Three figures traveled the road.
The first walked with the loose, easy gait of someone who had spent much of his life in motion. He was tall, blue-haired, with the kind of earnest, open face that invited trust — though there was something behind his blue eyes that spoke of quiet determination. His dark blue shirt bore a crossing of belts, functional and well-worn. Silver pauldrons sat at his shoulders. A white cape swept behind him with each stride, and at his left hip rested a distinctive sword — its circular hilt shining with a silver sheen, the handle wrapped in dark tape for grip, the pommel a dull copper. His right arm, bare from shoulder to wrist, bore a singular mark upon the shoulder blade: a teardrop-shaped emblem unlike any common crest. This was Chrom, heir apparent to the Halidom of Ylisse — though you would not know it from the way he walked.

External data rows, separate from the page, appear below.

/-- BOLT_ARRIVE_PACKET: the arrive is sent, and the packet completes once it is performed. -/
def execBoltArrivePacket (queue : Nat) (s : State) : Host.Outcome State Fault Refusal :=
  let k := s.queue queue
  match k.boltPacket 0, k.boltWait with
  | some (idx, _), some (_, id) =>
    if s.flights.any (fun f => f.id = id) then .next s
    else .next ((s.setQueue queue { k with boltWait := none }).completePacket queue idx 0 0)
  | _, _ =>
  s.runPacket queue (fun bs => pktKind bs = 5 && boltOp bs = 0) fun bs _ s =>
    let p := s.dispatch 0 (s.queue queue).ctx
    let va := dwordOf bs 16
    if !packetOk bs false 2 [16, 24] || fld (dwordOf bs 24) 63 48 ≠ 0 || va.toNat % 16 ≠ 0 then some (some (11, 0), s)
    else
      match s.byDispatcher 0 (eBoltTarget p va) with
      | none => none
      | some (.error n, s) => some (some (n, 0), s)
      | some (.ok t, s) =>
        if s.overdue 0 then none
        else
          let f := (s.die 0).dispatcher
          let (id, st, s) := s.boltSend 0 f t.pa ⟨2, fld (dwordOf bs 24) 47 0, 0, f⟩ (s.slot t.slot).key (some 4) none
          let s := s.setDie 0 { s.die 0 with dispatcher := (s.die 0).dispatcher.join st }
          if s.flights.any (fun f => f.id = id) then
            some (none, s.setQueue queue { s.queue queue with boltWait := some (0, id) })
          else some (some (0, 0), s)

/-- BOLT_WAIT_PACKET: the wait begins, and is satisfied at once where PH differs; one that waits is satisfied by the
first flip after its registration (R141). INFO is PH. -/
def execBoltWaitPacket (queue : Nat) (s : State) : Host.Outcome State Fault Refusal :=
  let k := s.queue queue
  match k.boltPacket 1, k.boltWait with
  | some (idx, _, bs), some (pa, flips) =>
    if (s.boltStamps pa).flips = flips then .next s
    else
      let s := s.setQueue queue { k with boltWait := none }
      let s := s.setDie 0 { s.die 0 with dispatcher := (s.die 0).dispatcher.join (s.boltStamps pa).last }
      .next (s.completePacket queue idx 0 (if bit (dwordOf bs 0) 1 then 0 else 1))
  | _, _ =>
    s.runPacket queue (fun bs => pktKind bs = 5 && boltOp bs = 1) fun bs _ s =>
      let p := s.dispatch 0 (s.queue queue).ctx
      let va := dwordOf bs 16
      if !packetOk bs false 2 [16] || va.toNat % 16 ≠ 0 then some (some (11, 0), s)
      else
        match s.byDispatcher 0 (eBoltTarget p va) with
        | none => none
        | some (.error n, s) => some (some (n, 0), s)
        | some (.ok t, s) =>
          let ph := (s.boltAt t.pa (s.slot t.slot).key).ph
          if ph ≠ bit (dwordOf bs 0) 1 then
            let s := s.setDie 0 { s.die 0 with dispatcher := (s.die 0).dispatcher.join (s.boltStamps t.pa).last }
            some (some (0, if ph then 1 else 0), s)
          else
            some (none, s.setQueue queue { s.queue queue with boltWait := some (t.pa, (s.boltStamps t.pa).flips) })

/-- BOLT_PACKET_STALL: a wait that no flip has satisfied passes its context's BOLTLIM. -/
def execBoltPacketStall (queue : Nat) (s : State) : Host.Outcome State Fault Refusal :=
  let k := s.queue queue
  match k.boltPacket 1, k.boltWait with
  | some (idx, ctx, bs), some (pa, flips) =>
    if (s.context ctx).boltlim = 0 || (s.boltStamps pa).flips ≠ flips then .next s
    else .next ((s.setQueue queue { k with boltWait := none }).completePacket queue idx 15
      (if bit (dwordOf bs 0) 1 then 1 else 0))
  | _, _ => .next s

/-! ## Shares (R152) -/

/-- D of a footprint (R72). -/
def depthOf (n x : Nat) : Nat :=
  let f := n + x
  if f ≤ 128 then 8 else if f ≤ 256 then 4 else if f ≤ 512 then 2 else 1

/-- Group masks of a share kind. -/
def masksOf (kind : Nat) : List Nat := if kind = 0 then [15] else if kind = 1 then [3, 12] else [1, 2, 4, 8]

/-- Whether a share meets R152 for a stage, whatever it holds now. -/
def State.meets (s : State) (r : StageRun) (core groups : Nat) : Bool :=
  let l := ((s.core core).lanesOf groups).length
  decide (core < 256) && (s.die (core / 32)).lcmap.getLsbD (core % 32) && r.dies.getLsbD (core / 32) &&
  (masksOf r.share).contains groups && decide (0 < l) &&
  (r.tiles = 0 || decide (4096 ≤ l * 64 * depthOf r.n r.x)) && decide (r.tiles ≤ kindTiles r.share)

/-- Shares of a kind: core and groups. -/
def sharesOf (kind : Nat) : List (Nat × Nat) :=
  (List.range 256).flatMap fun c => (masksOf kind).map fun g => (c, g)

/-! ## Accepting a launch (R389, R390) -/

/-- A pod address: one that names a module by bits 61:57 (R298). -/
def podForm (va : Word) : Bool := fld va 63 62 = 0 && !bit va 56 && fld va 61 57 ≠ 0

/-- A header's or bolt's place: FAULT for a walk, permission or key failure, BADPIPE outside memory or for a page that
is not PBMT 0 or 1. -/
def ePlace (p : Party) (w : Bool) (va : Word) : E Target := fun e =>
  let s := e.s
  let a : Acc := ⟨if w then 11 else 10, !w, w, false, false, false, 64⟩
  if !canonical va then .error (.code (if podForm va && !s.feature 18 then 12 else 14)) e
  else
    match s.walkFrom p.dxp (va.toNat % 2 ^ 57) 4 (s.ppnAddr (fld p.dxp 63 60) (fld p.dxp 39 0) 0) with
    | .leaf l _ lvl =>
      match s.leafCheck p.die p.dxp p.level a (va.toNat % 2 ^ 57) l lvl, s.leafAddr p.dxp l lvl (va.toNat % 2 ^ 57) with
      | .page _ _, _ => .error (.code 14) e
      | .wait, _ => .error .busy e
      | _, none => .error (.code 12) e
      | _, some pa =>
        if !(s.place pa).isMem || fld l 62 61 = 2 then .error (.code 12) e
        else eFault (eTarget p w 64 va 64) e
    | .wait => .error .busy e
    | _ => .error (.code 14) e

/-- A status caught instead of ending the work. -/
def eTry {α : Type} (act : E α) : E (Except Nat α) := fun e =>
  match act e with
  | .ok a e' => .ok (.ok a) e'
  | .error (.code n) e' => .ok (.error n) e'
  | .error (.page _) e' => .ok (.error 14) e'
  | .error .busy e' => .error .busy e'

Beside him, half a step ahead and already sulking about something, was a girl with blonde hair caught in two pigtails that bounced as she moved. She had the same cream complexion and blue eyes as her brother, but where Chrom's gaze was steady, hers was expressive and impossible to miss. She wore a cheerful yellow dress over a white undershirt, brown boots, and dark gloves, and carried a healing staff that caught the light when she swung it — which was often, and usually to punctuate a complaint. This was Lissa, youngest royal of the Ylissean line, and she had opinions.
Behind them both walked Frederick. He was the kind of man buildings were designed to frame — broad-shouldered, composed, and armored in sky blue plate that he wore as naturally as a second skin. His brown hair was slightly unkempt in the way of a man who prioritized discipline over vanity. His dark eyes missed very little. He walked with his hands clasped behind his back, his expression the practiced neutrality of a man who had been serving the royal family long enough to have seen everything twice — and was still quietly worried about all of it.

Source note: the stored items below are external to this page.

-- ==== Sys2Proof/Machine/Contexts.lean ====
section
/-! DEFINITION. Context entries and tear-down (R380 to R382), launch queue blocks (R383, R384), `seqkill` (R428). -/

namespace Sys2Proof.Machine

/-! ## Killing a sequencer (R381 step 3) -/

/-- A page with replicas collapses at once, every holder answering (R70). -/
def State.collapseNow (s : State) (pa : Nat) : State :=
  if s.holders pa = 0 then s
  else
    let s := s.startCollapse pa
    (List.range 8).foldl (fun (s : State) h =>
      match s.homeEntry pa with
      | some (_, e) =>
        let page := fld e.1 39 0
        if s.awaits page h then
          let s := match s.holderEntry h page with
            | some (i, x) =>
              let s := s.dropPage h page (entryPages x)
              s.setDie h { s.die h with rdir := Sparse.set (s.die h).rdir i (setFld x.1 63 63 0, x.2) }
            | none => s
          s.answered page h
        else s
      | none => s) s

/-- A sequencer killed: it leaves its barriers, its claimed entries are freed, its waits are abandoned. -/
def State.kill (s : State) (q : Nat) : State :=
  let s := (s.seq q).claims.foldl (fun s c => s.collapseNow c.header.pa) s
  s.unbind q

/-- A write of `seqkill`: GO kills the sequencer named, halted or not (R428). -/
def State.seqkillWrite (s : State) (v : Word) : State :=
  let s : State := { s with seqkill := v &&& 0x7FB#64 }
  let q := 4 * (32 * fld v 10 8 + fld v 7 3) + fld v 1 0
  if bit v 63 && (s.seq q).bound.isSome then s.kill q else s

/-- SEQKILL. -/
def execSeqkill (value : BitVec 64) (s : State) : Host.Outcome State Fault Refusal :=
  .next (s.whenReady (·.seqkillWrite value))

/-! ## Tear-down (R381, R382) -/

/-- The commands of a context in a unit's queue end with CODE 10; they leave the queue at once. -/
def State.endCommands (ctx u : Nat) (s : State) : State :=
  let l := s.unitQueue u
  let mine := l.filter fun c => c.ctx = ctx
  if mine = [] then s
  else
    let headGone : Bool := match l with
      | c :: _ => c.ctx = ctx
      | [] => false
    let s := s.setUnitQueue u (l.filter fun c => c.ctx ≠ ctx)
    let s := if headGone then s.setDie (unitDie u) { s.die (unitDie u) with
        records := (s.die (unitDie u)).records.filter fun r => !(r.thread.isNone && r.unit = u) } else s
    mine.foldl (fun s c => s.retireCommand u { c with code := some 10 }) s

/-- Whether an ending graph has written its FIN, the second of the accesses of its end. -/
def Graph.finWritten (g : Graph) : Bool := g.ending.isSome && g.todo = [] && decide (2 ≤ g.past.length)

/-- A graph's fault is withdrawn, and its record (R58). -/
def State.withdrawGraph (s : State) (g : Graph) : State :=
  match g.asked with
  | some (_, some idx) =>
    s.setDie g.die { s.die g.die with records := (s.die g.die).records.filter fun r => r.idx ≠ idx }
  | _ => s

/-- A graph of a context ends with ERR 6, but for one that has ended and has only its arrival to make: nodes whose work is
done are completed first (R146), and those that a discarded launch was to do are not. It has no node that ended it:
FAILNODE is 0 (DESIGN CHOICE, log 42). -/
def State.killGraph (s : State) (id : Nat) : State :=
  match s.graph id with
  | some g =>
    if g.finWritten then s.runGraph id
    else
      let finished := g.results.filter fun r => s.opDone r.2.2.2
      let ends := g.todo ++ finished.map fun (n, st, bad, _) => .finish n st bad
      let named (n : Nat) : Bool := g.results.any (fun r => r.1 = n) || ends.any fun
        | .finish k _ _ => k = n
        | _ => false
      ((s.withdrawGraph g).setGraph { g with
        ending := some (6, 0), running := g.running.filter named, parked := []
        results := g.results.filter fun r => !s.opDone r.2.2.2
        todo := ends, past := if g.todo = [] then [] else g.past, asked := none, refused := false }).runGraph id
  | none => s

/-- The last steps of a tear-down, once the context's graphs have ended. -/
def State.finishTeardown (s : State) (c : Nat) : State :=
  let s := (s.graphs.filter fun g => g.ctx = c).foldl (fun s g => s.runGraph g.id) s
  if s.graphs.any fun g => g.ctx = c then s
  else
    -- 5: its objects, symbols and stages, and the translations tagged with it
    let e := s.context c
    let s := s.setContext c { e with
      objects := e.objects.map fun o => { o with unloadedAt := some (o.unloadedAt.getD e.gen), refs := [] }
      symbols := [], stages := [] }
    let s := s.reap c
    let s : State := { s with cores := s.cores.map fun (k, v) => (k, { v with ring := v.ring.filter fun r => r.ctx ≠ c }) }
    -- 6
    s.setContext c { s.context c with v := false, busy := false, objects := [] }

/-- The tear-down of a context: BUSY until its graphs have ended. -/
def State.teardown (s : State) (c : Nat) : State :=
  -- 1: its queues take no more packets, and what it had begun reports nothing
  let s : State := { s with queues := s.queues.map fun (q, k) =>
      let begun := k.begun.filter fun b => b.2.1 ≠ c
      let waits : Bool := begun.any fun b => pktKind b.2.2 = 5
      (q, { k with
        en := k.en && k.ctx ≠ c, begun := begun, boltWait := if waits then k.boltWait else none }) }
  -- 2: accepted launches and waiting `dlaunch` packets are discarded
  let mine := s.launches.filter fun l => l.ctx = c
  let waiting := s.dies.foldl (fun n (_, d) => n + (d.dlq.filter fun l => l.ctx = c && l.node.isNone).length) 0
  let s : State := { s with
    launches := s.launches.filter fun l => l.ctx ≠ c
    grants := s.grants.filter fun g => !mine.any fun l => l.id = g.2.2.1
    dies := s.dies.map fun (k, d) => (k, { d with dlq := d.dlq.filter fun l => l.ctx ≠ c }) }
  -- 3: its sequencers are killed; contexts the runtime holds saved are gone with them (log 35)
  let bound := s.seqs.filter fun (_, v) => match v.bound with
    | some b => b.ctx = c
    | none => false
  let s := bound.foldl (fun s (q, _) => s.kill q) s
  let s : State := { s with saved := s.saved.filter fun v => v.binding.ctx ≠ c, hwqs := s.hwqs.filter fun k => k.ctx ≠ c }
  -- 4: its engine commands and graphs end
  let s := (List.range unitCount).foldl (fun s u => s.endCommands c u) s
  let s := (s.graphs.filter fun g => g.ctx = c).foldl (fun s g => s.killGraph g.id) s
  (s.setContext c { s.context c with
    busy := true, disc := BitVec.ofNat 32 (mine.length + waiting),
    killed := BitVec.ofNat 32 bound.length }).finishTeardown c

/-- A write of a context entry's first dword (R380). -/
def State.contextWrite (s : State) (c : Nat) (v : Word) : State :=
  let e := s.context c
  if e.v then (if bit v 61 && !e.busy then s.teardown c else s)
  else if bit v 63 then
    if bit s.featstat 63 && (!bit v 62 || s.feature 15) then
      s.setContext c { e with
        v := true, ord := bit v 62, disc := 0, killed := 0, gen := 0, objects := [], symbols := [], stages := [] }
    else s
  else s.setContext c { e with ord := bit v 62 }

/-- CONTEXT_CREATE: V = 1 written with the other bits of a value. -/
def execContextCreate (c : Nat) (value : BitVec 64) (s : State) : Host.Outcome State Fault Refusal :=
  .next (s.whenReady fun s => if c < 64 then s.contextWrite c (value ||| 0x8000000000000000#64) else s)

/-- CONTEXT_TEARDOWN: TEAR = 1 written; a tear-down in progress goes on. -/
def execContextTeardown (c : Nat) (s : State) : Host.Outcome State Fault Refusal :=
  .next (s.whenReady fun s =>
    if 64 ≤ c || !(s.context c).v then s else if (s.context c).busy then s.finishTeardown c else s.teardown c)

/-! ## Queue blocks -/

/-- Whether an enable is accepted (R383). -/
def State.enableOk (s : State) (k : Queue) : Bool :=
  decide (4 ≤ k.lsize) && decide (k.lsize ≤ 16) && (s.context k.ctx).v &&
  decide ((s.queues.filter fun x => x.2.en && x.2.ctx = k.ctx).length < 256) &&
  s.ringOk (k.base * 64) (64 * 2 ^ k.lsize)

/-- A write of a block's first dword (R383). -/
def State.queueWrite (s : State) (q : Nat) (v : Word) : State :=
  let k := s.queue q
  if k.en && !k.err then (if bit v 63 then s else s.setQueue q { k with en := false })
  else
    let k := { k with en := false, prio := fld v 62 61, lsize := fld v 60 56, ctx := fld v 5 0 }
    if !bit v 63 then s.setQueue q k
    else if (s.setQueue q k).enableOk k then
      s.setQueue q { k with en := true, err := false, ecode := 0, cons := 0, prod := 0 }
    else s.setQueue q { k with err := true, ecode := 1 }

/-- A write of BASE. -/
def State.baseWrite (s : State) (q : Nat) (v : Word) : State :=
  let k := s.queue q
  if k.en && !k.err then s else s.setQueue q { k with base := fld v 51 6 }

/-- A write of PROD: more than the ring holds stops the queue (R384). -/
def State.prodSet (s : State) (q : Nat) (v : Word) : State :=
  let k := s.queue q
  let p := BitVec.ofNat 32 (fld v 31 0)
  if k.en && !k.err && decide (2 ^ k.lsize < (p - k.cons).toNat) then
    s.setQueue q { k with prod := p, err := true, ecode := 2 }
  else s.setQueue q { k with prod := p }

/-- QUEUE_ENABLE: EN = 1 written with the other bits of a value. -/
def execQueueEnable (queue : Nat) (value : BitVec 64) (s : State) : Host.Outcome State Fault Refusal :=
  .next (s.whenReady fun s => if queue < 4096 then s.queueWrite queue (value ||| 0x8000000000000000#64) else s)

/-- PROD_WRITE. -/
def execProdWrite (queue : Nat) (value : BitVec 64) (s : State) : Host.Outcome State Fault Refusal :=
  .next (s.whenReady fun s => if queue < 4096 then s.prodSet queue value else s)

end Sys2Proof.Machine
end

"Auggh!" Lissa stopped walking abruptly, which caused both men behind her to adjust their stride. "Why are we *out here* anyway?!"

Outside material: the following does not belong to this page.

-- ==== Sys2Proof/Machine/Core.lean ====
section
/-! DEFINITION. The machine behind the host's interface. -/

noncomputable def Sys2Proof.core : Host.Core := { State := Sys2Proof.Machine.State, Fault := Sys2Proof.Machine.Fault, Refusal := Sys2Proof.Machine.Refusal, step := Sys2Proof.Machine.step, reset := Sys2Proof.Machine.State.reset }
end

Chrom glanced back at her, amusement crinkling the corners of his eyes. "Come now, Lissa. Exercise is good for you. Besides," he added, with the careful precision of someone deploying a known argument, "you were the one who wanted to leave the castle."
Lissa opened her mouth, closed it, then settled for an exasperated sound somewhere between a sigh and a groan. She couldn't exactly argue with that.
They continued on, the road curving gently toward a stretch of open field. The three fell into a comfortable silence — the kind that only comes easily between people who know each other very well.
It was Lissa who broke it.
She stopped again, but this time it wasn't with complaint. She had gone still in the way of someone who has seen something unexpected, her hand raised slowly to cover her mouth. Her wide eyes were fixed on the field ahead.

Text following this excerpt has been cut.